Экспозиция улья вполне может стать долгосрочным, долгоиграющим театральным проектом. Зрители примерно знают историю, «размещенную» в том или ином окне, – они ее видели, но видели версию или фрагмент, а ведь смысл не просто меняется, но и вообще устанавливается в зависимости от порядка взаимного индуцирования, от контекста улья. Ведь порядок пробуждения и связанная с ним непредсказуемость взаимной хроноиндукции, гарантирует зрителям, что сегодня они увидят нечто новое и нечто иное, но не другую пьесу, а вариацию в духе бесконечного сериала. Каждый достаточно большой и стабильный театр мог бы иметь такой зал Иллюзиона Времени – как постоянно работающую лабораторию (полигон) и как поток представления non stop.
Театр, в котором идет день за днем Иллюзион Времени, может и в самом деле оказаться несравненным инструментом познания для исследования / понимания истории и даже изохронии мира, то есть хронопоэзиса вообще.
Можно высказать предположение, что среди отеплившихся событийностей побеждают те, что имеют наибольшее сходство с внятной историей, – преимуществом обладают сюжетные, хорошо темперированные потоки. Предположим, ячейки снабжены фиксаторами зрительского внимания, которое является для них важным ресурсом выживания и последующего процветания, с ним также тесно связана способность к индуцированию остальных замороженных историй, а также устойчивость к блокировке со стороны соседних, в том числе и более мощных, хронопотоков.
«Моя история» есть в любом случае
Однако не только славный одесский бандит, но даже и кровавый диктатор не может занять внимание безраздельно и слишком надолго. Яркие иллюминации событийности быстро выгорают: только что все взоры были привлечены к агонии Гитлера, и вот вдруг обращает на себя внимание влюбленная парочка, а в глазах у них читается: «Да пошли вы со своим Гитлером!» Преимущество ярко выраженной сюжетности и всеохватности не является абсолютным – таков уж странный, но универсальный закон хронопоэзиса, всякого хронопоэзиса, всякой Истории.
Во-первых, имеет место выгорание исходных и расходных материалов, иногда в виде фейерверка. Во-вторых, всякая захваченная, витрифицированная индукцией история тяготеет к тому, чтобы стать «моей» и тем самым своей собственной историей. По природе своей все подлинные истории центробежны, и лишь мощные, но привходящие обстоятельства упаковывают их в единый поток.

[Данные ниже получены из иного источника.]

/-- RECALL: car 0 waits for its start, car 1 has a permit that waits, car 2 is given up. -/
def recalled2 : State :=
  three { bare .recall with queue := [⟨1, permit .recall⟩] } (runner .recalling .recall (.startedWait 260))
    { car with step := .recallDue, motion := .granted } { car with step := .givenUp, attempts := 3 }

/-- RECALL: car 0 waits for its start, car 1 has a permit that waits, each at its recall landing. -/
def inPlace : State :=
  three { bare .recall with queue := [⟨1, permit .recall⟩] } { runner .recalling .recall (.startedWait 260) with position := some 0 }
    { car with step := .recallDue, motion := .granted, position := some 0 } { car with step := .givenUp, position := some 0 }

/-- TAKEOVER, settling. -/
def settling : State := three (bare .takeover) car { car with step := .awaiting } { car with step := .parked }

/-- TAKEOVER, collecting: car 0 stands at its recall landing, car 1 elsewhere, car 2 has not reported. -/
def collecting : State :=
  three { bare .takeover with takeover := some ⟨.collecting, 210⟩ }
    { car with step := .awaiting, position := some 0, reported := true } { car with step := .awaiting, reported := true }
    { car with step := .awaiting }

/-- A phase without holdings. -/
def quiet (p : Phase) : State :=
  three (bare p) car { car with image := some ⟨2#4, .up, some 8, .closed, 3⟩ } { car with motion := .out .fault }

/-- PRE_TRANSFER from SERVICE with a run. -/
def handing : State :=
  three (bare .preTransfer) idler (runner .service .service (.running 260))
    { car with step := .dwell, position := some 0, dwell := some 260 }

/-- PRE_TRANSFER from SERVICE with every car at rest, and CLEAR not sent for the trip under kind CLOSED. -/
def handed : State := three (bare .preTransfer) idler { car with step := .givenUp } { car with step := .parked }

def report (flags position : Byte) : StatusBytes := ⟨0, position, flags, 0, 50, 0x12, 255, 0, 7, 1⟩

/-- The figures of a state of three cars agree with what they are formed from, so the other invariants make it sound. -/
theorem three_sound {s : State} {a b c : Car} (h : (three s a b c).soundTest = true) : (three s a b c).Sound :=
  sound_of_test (State.refresh_refresh _) h

theorem served_sound : served.Sound := three_sound (by decide +kernel)
theorem busy_sound : busy.Sound := three_sound (by decide +kernel)
theorem recalled_sound : recalled.Sound := three_sound (by decide +kernel)
theorem recalled2_sound : recalled2.Sound := three_sound (by decide +kernel)
theorem inPlace_sound : inPlace.Sound := three_sound (by decide +kernel)
theorem settling_sound : settling.Sound := three_sound (by decide +kernel)
theorem collecting_sound : collecting.Sound := three_sound (by decide +kernel)
theorem startup_sound : (quiet .startup).Sound := three_sound (by decide +kernel)
theorem normal_sound : (quiet .normal).Sound := three_sound (by decide +kernel)
theorem outage_sound : (quiet .outage).Sound := three_sound (by decide +kernel)
theorem handing_sound : handing.Sound := three_sound (by decide +kernel)
theorem handed_sound : handed.Sound := three_sound (by decide +kernel)

/-! ### Worked cases of section 3.4 -/

/-- Car 2.3 of the worked cases at a load and a landing. -/
def lift (load : Option Nat) (position : Option Landing) : State :=
  let r : CarSection := { configured := true, m := 60, k := 180, reff := 70, b := 45, i := 5 }
  let s := State.resetWith { img with cars := img.cars.set 19 r } none none
  put s 19 { car with load := load, position := position }

/-- Kind, demand, start demand and units of a run of car 2.3. -/
def worked (load : Option Nat) (position destination : Option Landing) : Option (Kind × Nat × Nat × Nat) :=
  ((lift load position).figures { entry 19 .recall with destination := destination }).map fun f =>
    (f.kind, f.demand, f.start, f.units)

theorem test_figures_at_80_percent :
    worked (some 80) (some 10) (some 40) = some (.motor, 39, 71, 20) ∧
    worked (some 80) (some 40) (some 10) = some (.regen, 26, 11, 13) := by decide +kernel

theorem test_figures_of_the_empty_car :
    worked (some 0) (some 40) (some 10) = some (.motor, 50, 90, 25) ∧
    worked (some 0) (some 10) (some 40) = some (.regen, 34, 11, 17) := by decide +kernel

theorem test_figures_of_locate_and_unknown_load :
    worked none (some 10) none = some (.motor, 18, 33, 1) ∧ worked none (some 10) (some 40) = some (.motor, 60, 108, 30) := by
  decide +kernel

Тут важно еще вот что: начиная с некоторого момента вход в анабиоз невозможен, отложить проживание больше нельзя, какие бы критические условия ни сложились. Таков не только Рубикон Истории, но и Рубикон всех хронопоэзисов. Театр мог бы дать наглядно-чувственную достоверность такого Рубикона, санкционировав его в качестве своего рода научного понятия.
Далее. Вскрытые пласты времени выбрасывают некий событийный поток, и вот он со своими чеканными, ярко выписанными различиями, со своей подготовленной, хорошо темперированной кульминацией врывается в историю и даже становится историей, пригодной для хроник и учебников. Но тут его подстерегает новая превратность: конкуренция на предмет яркости и отчетливости соответствующего сюжета. Новая, более поздняя, но еще более внятная версия может захватить и потопить предыдущую. Так мы можем представить себе, что и до Бени Крика существовал удачливый и популярный одесский вор, ну, скажем, Фима Крюк. Его проделки впечатляли, как говорится: «Я вам не скажу за всю Одессу, // Вся Одесса очень велика, // Но и Молдаванка и Пересыпь // Уважали Фимочку Крюка». Но потом пришел Беня Крик и хладнокровно присвоил его историю, ничего специально для этого не делая, а просто запечатлевая яркую монограмму своей собственной незабываемой истории. Мы выносим за скобки то, что в данном случае речь идет о персонаже Бабеля, ведь этому же правилу подчинялась, например, письменная и уж тем более устная история греков.